Task prompt =
In the listing below, start your output at the line with "(10_state.md R29). -/" and end it after the line with "bytes 1. -/", copying every line exactly.
Top of Data to use
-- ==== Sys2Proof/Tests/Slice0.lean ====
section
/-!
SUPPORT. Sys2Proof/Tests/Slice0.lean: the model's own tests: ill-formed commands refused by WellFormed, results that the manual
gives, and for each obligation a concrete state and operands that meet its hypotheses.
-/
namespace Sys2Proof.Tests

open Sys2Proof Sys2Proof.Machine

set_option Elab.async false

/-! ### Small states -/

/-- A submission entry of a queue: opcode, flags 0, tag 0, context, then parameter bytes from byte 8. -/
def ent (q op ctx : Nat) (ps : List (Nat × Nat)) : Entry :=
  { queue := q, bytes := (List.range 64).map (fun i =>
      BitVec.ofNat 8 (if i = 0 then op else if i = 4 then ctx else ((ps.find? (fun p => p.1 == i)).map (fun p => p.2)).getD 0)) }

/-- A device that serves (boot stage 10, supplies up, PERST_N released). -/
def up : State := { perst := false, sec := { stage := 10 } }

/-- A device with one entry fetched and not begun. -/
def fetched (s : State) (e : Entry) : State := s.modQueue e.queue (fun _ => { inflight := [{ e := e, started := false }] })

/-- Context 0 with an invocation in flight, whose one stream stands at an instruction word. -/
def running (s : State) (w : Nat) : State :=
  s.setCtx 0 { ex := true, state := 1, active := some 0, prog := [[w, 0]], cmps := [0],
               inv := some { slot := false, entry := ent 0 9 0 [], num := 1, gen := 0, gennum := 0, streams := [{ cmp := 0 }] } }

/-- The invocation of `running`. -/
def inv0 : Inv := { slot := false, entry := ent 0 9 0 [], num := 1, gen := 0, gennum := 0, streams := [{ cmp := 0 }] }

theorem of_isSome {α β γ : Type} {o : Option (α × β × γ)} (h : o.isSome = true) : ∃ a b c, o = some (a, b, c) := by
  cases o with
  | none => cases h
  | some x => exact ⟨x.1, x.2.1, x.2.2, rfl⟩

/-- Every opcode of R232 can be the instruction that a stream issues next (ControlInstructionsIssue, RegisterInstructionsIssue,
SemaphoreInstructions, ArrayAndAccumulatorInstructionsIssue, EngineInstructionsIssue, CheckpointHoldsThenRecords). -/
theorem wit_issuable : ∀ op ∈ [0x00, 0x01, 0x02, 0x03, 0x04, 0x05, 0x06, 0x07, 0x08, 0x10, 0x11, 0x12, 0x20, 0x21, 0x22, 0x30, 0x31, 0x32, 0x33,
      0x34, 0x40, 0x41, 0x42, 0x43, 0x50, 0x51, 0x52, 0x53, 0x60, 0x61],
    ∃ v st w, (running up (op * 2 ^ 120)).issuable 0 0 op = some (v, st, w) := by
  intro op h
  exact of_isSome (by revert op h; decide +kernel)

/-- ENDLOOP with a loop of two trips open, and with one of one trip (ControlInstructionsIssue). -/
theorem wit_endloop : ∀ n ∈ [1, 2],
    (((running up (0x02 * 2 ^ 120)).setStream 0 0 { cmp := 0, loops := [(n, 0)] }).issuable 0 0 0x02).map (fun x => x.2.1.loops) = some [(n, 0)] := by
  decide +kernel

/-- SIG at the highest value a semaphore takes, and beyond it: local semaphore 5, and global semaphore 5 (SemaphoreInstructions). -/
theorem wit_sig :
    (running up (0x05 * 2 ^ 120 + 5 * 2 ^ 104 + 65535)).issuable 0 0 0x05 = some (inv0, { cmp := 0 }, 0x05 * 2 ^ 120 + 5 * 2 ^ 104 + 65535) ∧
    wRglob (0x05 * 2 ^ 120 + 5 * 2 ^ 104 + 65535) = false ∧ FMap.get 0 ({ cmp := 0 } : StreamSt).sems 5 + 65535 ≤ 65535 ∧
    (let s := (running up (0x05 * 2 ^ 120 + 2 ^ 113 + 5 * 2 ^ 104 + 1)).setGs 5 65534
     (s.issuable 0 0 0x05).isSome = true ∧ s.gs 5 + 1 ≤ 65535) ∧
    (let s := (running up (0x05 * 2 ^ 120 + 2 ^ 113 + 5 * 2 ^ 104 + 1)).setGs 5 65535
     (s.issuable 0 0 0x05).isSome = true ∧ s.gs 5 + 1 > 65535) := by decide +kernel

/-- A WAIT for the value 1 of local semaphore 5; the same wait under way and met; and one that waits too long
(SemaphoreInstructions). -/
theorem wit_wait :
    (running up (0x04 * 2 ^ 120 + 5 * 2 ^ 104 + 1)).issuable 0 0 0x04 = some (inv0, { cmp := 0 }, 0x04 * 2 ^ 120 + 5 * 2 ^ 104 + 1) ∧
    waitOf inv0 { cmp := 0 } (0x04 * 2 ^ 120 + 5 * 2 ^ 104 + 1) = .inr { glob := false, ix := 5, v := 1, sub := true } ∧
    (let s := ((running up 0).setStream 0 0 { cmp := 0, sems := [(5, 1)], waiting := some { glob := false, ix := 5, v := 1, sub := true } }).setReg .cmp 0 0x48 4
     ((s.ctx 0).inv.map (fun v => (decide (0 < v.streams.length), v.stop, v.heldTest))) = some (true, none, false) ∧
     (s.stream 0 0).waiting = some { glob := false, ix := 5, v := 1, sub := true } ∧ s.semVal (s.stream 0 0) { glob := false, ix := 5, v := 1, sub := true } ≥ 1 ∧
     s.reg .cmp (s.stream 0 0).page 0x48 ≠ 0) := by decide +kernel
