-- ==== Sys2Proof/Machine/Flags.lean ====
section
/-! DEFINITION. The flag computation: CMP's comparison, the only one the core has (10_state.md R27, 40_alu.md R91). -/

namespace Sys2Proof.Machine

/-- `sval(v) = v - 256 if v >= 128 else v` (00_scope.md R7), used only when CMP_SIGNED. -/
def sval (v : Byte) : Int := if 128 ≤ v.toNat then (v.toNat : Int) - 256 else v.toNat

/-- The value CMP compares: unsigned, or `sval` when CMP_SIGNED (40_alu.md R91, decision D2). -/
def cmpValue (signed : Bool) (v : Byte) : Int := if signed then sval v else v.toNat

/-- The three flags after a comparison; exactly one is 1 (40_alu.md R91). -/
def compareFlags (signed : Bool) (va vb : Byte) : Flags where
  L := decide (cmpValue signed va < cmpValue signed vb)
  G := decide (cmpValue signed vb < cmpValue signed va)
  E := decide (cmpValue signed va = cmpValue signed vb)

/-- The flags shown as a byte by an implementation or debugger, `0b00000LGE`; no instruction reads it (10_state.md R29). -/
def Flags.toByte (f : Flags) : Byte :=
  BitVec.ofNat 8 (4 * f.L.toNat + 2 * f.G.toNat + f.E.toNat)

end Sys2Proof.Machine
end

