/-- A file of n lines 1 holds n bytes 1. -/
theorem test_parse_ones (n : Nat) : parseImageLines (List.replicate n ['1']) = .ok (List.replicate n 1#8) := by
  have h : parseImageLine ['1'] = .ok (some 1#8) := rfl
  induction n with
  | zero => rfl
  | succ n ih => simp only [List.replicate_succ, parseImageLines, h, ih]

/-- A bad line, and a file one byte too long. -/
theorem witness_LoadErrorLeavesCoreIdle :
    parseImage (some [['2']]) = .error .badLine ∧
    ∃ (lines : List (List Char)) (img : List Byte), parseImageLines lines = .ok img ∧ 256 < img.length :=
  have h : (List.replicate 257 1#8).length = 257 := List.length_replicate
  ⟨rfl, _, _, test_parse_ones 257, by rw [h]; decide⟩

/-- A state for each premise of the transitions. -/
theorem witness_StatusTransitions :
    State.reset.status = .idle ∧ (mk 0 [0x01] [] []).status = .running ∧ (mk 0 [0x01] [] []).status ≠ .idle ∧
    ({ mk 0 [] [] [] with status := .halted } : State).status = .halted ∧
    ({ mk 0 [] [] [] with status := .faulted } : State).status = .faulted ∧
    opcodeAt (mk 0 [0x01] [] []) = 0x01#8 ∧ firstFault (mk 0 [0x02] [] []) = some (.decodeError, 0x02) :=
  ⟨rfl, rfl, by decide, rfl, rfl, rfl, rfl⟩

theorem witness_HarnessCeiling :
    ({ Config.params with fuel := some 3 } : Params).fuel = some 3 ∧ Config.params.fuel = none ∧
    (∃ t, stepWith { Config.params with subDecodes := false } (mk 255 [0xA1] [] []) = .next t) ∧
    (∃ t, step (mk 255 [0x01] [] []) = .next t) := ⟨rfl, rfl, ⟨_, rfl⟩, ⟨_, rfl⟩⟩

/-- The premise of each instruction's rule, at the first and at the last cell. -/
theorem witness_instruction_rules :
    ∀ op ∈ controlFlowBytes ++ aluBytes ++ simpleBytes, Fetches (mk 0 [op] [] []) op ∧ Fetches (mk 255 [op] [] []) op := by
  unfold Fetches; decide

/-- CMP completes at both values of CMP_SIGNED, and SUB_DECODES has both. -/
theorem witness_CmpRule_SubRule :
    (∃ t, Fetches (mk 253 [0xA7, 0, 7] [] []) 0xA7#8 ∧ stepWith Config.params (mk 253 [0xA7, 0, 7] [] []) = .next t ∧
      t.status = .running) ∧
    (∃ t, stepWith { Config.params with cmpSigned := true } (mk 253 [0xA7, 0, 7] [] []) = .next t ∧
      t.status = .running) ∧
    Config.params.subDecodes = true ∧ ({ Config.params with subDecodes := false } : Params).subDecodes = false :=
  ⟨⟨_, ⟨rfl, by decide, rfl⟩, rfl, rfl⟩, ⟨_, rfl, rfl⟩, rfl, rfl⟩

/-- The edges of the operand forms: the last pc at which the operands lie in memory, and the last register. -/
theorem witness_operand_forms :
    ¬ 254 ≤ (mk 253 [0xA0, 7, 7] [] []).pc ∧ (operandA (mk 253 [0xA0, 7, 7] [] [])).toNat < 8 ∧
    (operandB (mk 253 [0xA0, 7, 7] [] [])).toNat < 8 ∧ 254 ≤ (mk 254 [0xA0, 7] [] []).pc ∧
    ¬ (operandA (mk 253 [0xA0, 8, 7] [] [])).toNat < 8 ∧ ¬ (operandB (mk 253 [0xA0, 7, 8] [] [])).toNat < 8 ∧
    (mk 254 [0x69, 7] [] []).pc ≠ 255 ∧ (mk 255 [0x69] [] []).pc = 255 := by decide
Bottom of Data to use
Task response =
/-- The flags shown as a byte by an implementation or debugger, `0b00000LGE`; no instruction reads it (10_state.md R29). -/
def Flags.toByte (f : Flags) : Byte :=
  BitVec.ofNat 8 (4 * f.L.toNat + 2 * f.G.toNat + f.E.toNat)

end Sys2Proof.Machine
end

/-- A file of n lines 1 holds n bytes 1. -/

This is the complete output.